Exercise details :: The records below hold a stretch from the line with "log 10, 11). -/" through the line with "(fieldGroup w = 0xE"; return exactly those lines, ends included, and nothing more.

%%

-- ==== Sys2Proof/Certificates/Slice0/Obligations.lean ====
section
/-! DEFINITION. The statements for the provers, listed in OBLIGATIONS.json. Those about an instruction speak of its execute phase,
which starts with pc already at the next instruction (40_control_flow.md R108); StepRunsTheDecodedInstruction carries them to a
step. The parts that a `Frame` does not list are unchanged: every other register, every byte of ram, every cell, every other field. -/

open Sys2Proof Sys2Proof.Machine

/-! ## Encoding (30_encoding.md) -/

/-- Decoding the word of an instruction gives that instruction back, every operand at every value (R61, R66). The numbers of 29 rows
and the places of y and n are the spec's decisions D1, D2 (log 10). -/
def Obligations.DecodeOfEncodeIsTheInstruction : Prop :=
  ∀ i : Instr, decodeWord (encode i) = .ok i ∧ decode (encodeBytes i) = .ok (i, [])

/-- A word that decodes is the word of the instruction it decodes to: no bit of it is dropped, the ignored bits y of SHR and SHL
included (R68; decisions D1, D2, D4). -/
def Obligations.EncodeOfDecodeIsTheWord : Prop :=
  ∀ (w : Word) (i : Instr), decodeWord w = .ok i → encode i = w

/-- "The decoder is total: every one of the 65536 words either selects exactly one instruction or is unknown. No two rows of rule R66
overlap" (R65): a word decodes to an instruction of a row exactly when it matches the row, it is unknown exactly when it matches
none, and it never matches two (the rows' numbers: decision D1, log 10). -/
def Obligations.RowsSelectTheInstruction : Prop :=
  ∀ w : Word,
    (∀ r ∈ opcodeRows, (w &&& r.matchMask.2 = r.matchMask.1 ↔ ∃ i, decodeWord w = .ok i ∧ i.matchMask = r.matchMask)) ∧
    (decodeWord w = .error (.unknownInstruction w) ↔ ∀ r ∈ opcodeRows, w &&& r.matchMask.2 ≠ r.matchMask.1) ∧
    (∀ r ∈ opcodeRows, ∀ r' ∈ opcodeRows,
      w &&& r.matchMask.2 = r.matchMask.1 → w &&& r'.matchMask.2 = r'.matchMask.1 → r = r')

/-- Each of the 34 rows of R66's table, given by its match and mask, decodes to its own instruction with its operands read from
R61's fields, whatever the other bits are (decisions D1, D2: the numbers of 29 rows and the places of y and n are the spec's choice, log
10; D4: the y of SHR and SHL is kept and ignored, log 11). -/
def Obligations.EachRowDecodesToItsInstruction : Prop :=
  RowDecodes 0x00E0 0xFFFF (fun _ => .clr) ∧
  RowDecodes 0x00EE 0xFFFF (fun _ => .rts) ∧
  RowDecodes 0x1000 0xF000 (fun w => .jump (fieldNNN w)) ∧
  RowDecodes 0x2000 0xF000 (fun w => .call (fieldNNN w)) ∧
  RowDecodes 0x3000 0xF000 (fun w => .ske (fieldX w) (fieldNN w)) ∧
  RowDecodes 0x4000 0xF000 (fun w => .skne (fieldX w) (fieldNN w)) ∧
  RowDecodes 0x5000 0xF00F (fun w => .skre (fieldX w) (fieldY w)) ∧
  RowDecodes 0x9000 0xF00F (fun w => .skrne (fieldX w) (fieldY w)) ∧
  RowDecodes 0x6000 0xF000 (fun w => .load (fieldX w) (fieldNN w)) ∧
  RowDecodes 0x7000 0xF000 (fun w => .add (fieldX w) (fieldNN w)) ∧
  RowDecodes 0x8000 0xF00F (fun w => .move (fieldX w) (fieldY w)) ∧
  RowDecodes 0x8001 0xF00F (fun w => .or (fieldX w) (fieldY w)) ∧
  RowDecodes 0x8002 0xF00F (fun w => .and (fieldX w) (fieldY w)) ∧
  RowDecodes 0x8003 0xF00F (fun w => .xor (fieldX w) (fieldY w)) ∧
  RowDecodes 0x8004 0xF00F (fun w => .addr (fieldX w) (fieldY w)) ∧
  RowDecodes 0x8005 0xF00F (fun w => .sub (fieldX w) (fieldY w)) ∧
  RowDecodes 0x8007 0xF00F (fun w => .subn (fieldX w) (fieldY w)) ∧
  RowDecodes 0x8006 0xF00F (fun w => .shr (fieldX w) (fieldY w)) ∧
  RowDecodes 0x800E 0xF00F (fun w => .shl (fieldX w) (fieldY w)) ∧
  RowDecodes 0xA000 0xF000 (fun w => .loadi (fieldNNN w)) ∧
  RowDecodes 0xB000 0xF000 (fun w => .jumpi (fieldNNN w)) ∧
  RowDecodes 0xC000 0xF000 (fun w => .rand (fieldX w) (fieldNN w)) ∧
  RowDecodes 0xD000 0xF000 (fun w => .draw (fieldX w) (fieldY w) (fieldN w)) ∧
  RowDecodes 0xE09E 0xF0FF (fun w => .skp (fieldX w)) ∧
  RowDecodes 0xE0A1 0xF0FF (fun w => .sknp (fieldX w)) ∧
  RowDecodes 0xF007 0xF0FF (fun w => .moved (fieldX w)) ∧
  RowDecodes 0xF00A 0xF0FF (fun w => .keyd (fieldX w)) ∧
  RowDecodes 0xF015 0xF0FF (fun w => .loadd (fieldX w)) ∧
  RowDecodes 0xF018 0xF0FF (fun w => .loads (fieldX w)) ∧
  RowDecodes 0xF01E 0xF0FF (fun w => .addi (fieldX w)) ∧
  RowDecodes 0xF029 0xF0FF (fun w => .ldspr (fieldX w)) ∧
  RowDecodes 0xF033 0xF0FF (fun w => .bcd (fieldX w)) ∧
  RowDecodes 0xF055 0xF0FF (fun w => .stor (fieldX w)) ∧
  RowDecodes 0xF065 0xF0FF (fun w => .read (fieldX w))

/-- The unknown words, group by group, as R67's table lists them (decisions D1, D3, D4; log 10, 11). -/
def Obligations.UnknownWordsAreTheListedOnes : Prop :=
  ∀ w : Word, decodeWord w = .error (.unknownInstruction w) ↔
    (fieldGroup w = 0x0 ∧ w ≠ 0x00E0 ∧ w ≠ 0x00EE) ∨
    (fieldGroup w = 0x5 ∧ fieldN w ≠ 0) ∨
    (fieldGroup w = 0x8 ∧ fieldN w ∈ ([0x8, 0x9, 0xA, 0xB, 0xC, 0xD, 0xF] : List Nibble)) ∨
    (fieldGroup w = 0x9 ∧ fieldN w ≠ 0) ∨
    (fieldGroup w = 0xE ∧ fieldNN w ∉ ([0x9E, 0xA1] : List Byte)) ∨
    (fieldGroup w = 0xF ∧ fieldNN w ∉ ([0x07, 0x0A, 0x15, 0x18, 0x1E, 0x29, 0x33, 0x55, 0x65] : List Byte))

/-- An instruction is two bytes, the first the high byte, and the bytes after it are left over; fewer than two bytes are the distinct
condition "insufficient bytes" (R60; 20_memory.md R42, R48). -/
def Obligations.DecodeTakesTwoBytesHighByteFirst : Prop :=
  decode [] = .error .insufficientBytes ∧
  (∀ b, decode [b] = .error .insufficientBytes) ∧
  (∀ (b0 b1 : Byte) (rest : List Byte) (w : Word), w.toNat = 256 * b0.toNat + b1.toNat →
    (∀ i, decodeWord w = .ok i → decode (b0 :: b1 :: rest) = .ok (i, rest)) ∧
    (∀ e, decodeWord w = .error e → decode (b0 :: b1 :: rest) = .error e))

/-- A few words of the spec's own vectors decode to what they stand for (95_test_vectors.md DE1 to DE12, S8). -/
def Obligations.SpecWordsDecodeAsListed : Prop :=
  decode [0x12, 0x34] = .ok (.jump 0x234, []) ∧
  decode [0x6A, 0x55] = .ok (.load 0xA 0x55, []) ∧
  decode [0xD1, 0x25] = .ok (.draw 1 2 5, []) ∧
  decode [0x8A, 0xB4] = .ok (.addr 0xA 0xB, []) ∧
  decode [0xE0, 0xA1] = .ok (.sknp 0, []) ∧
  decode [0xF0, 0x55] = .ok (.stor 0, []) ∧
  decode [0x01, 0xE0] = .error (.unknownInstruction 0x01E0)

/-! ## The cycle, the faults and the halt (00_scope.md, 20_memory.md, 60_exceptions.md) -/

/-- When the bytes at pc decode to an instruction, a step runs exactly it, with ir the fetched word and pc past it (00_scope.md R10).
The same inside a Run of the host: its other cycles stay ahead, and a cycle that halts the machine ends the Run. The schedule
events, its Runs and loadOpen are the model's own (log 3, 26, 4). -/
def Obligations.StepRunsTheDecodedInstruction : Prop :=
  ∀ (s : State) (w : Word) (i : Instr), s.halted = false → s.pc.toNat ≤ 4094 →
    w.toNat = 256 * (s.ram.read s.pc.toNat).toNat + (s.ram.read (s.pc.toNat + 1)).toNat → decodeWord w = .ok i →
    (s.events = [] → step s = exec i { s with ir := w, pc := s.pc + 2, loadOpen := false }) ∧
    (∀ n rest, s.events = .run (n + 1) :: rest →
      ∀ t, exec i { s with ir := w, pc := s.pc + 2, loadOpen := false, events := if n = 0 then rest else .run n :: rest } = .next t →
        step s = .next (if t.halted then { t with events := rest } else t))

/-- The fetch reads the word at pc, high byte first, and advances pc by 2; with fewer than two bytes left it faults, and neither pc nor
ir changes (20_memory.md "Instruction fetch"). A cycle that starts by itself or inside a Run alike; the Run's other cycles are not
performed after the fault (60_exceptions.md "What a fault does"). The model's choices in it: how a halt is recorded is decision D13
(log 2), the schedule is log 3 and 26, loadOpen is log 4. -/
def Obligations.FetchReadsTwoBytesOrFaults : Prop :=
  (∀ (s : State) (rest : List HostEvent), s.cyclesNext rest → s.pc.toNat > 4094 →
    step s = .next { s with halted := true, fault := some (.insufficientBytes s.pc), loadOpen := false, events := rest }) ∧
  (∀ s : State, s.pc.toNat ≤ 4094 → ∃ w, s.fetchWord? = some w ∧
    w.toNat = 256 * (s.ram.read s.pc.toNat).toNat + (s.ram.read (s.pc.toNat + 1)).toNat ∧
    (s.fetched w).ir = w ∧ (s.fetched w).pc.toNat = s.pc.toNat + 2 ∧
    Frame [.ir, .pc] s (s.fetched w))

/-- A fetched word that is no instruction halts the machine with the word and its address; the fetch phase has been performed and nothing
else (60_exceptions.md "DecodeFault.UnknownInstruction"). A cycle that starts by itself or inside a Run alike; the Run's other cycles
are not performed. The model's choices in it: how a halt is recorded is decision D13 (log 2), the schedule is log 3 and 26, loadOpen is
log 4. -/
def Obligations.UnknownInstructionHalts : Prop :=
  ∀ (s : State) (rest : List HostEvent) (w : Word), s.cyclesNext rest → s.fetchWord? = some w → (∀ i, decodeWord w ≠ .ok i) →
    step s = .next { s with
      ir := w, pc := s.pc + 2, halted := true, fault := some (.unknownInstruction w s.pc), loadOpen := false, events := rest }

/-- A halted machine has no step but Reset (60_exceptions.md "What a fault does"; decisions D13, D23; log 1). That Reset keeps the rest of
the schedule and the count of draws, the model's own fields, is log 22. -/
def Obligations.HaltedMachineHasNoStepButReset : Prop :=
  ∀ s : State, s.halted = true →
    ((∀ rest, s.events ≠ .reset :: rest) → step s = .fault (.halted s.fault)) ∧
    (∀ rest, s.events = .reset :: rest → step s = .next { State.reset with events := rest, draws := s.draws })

%%

Task answer ::
/-- The unknown words, group by group, as R67's table lists them (decisions D1, D3, D4; log 10, 11). -/
def Obligations.UnknownWordsAreTheListedOnes : Prop :=
  ∀ w : Word, decodeWord w = .error (.unknownInstruction w) ↔
    (fieldGroup w = 0x0 ∧ w ≠ 0x00E0 ∧ w ≠ 0x00EE) ∨
    (fieldGroup w = 0x5 ∧ fieldN w ≠ 0) ∨
    (fieldGroup w = 0x8 ∧ fieldN w ∈ ([0x8, 0x9, 0xA, 0xB, 0xC, 0xD, 0xF] : List Nibble)) ∨
    (fieldGroup w = 0x9 ∧ fieldN w ≠ 0) ∨
    (fieldGroup w = 0xE ∧ fieldNN w ∉ ([0x9E, 0xA1] : List Byte)) ∨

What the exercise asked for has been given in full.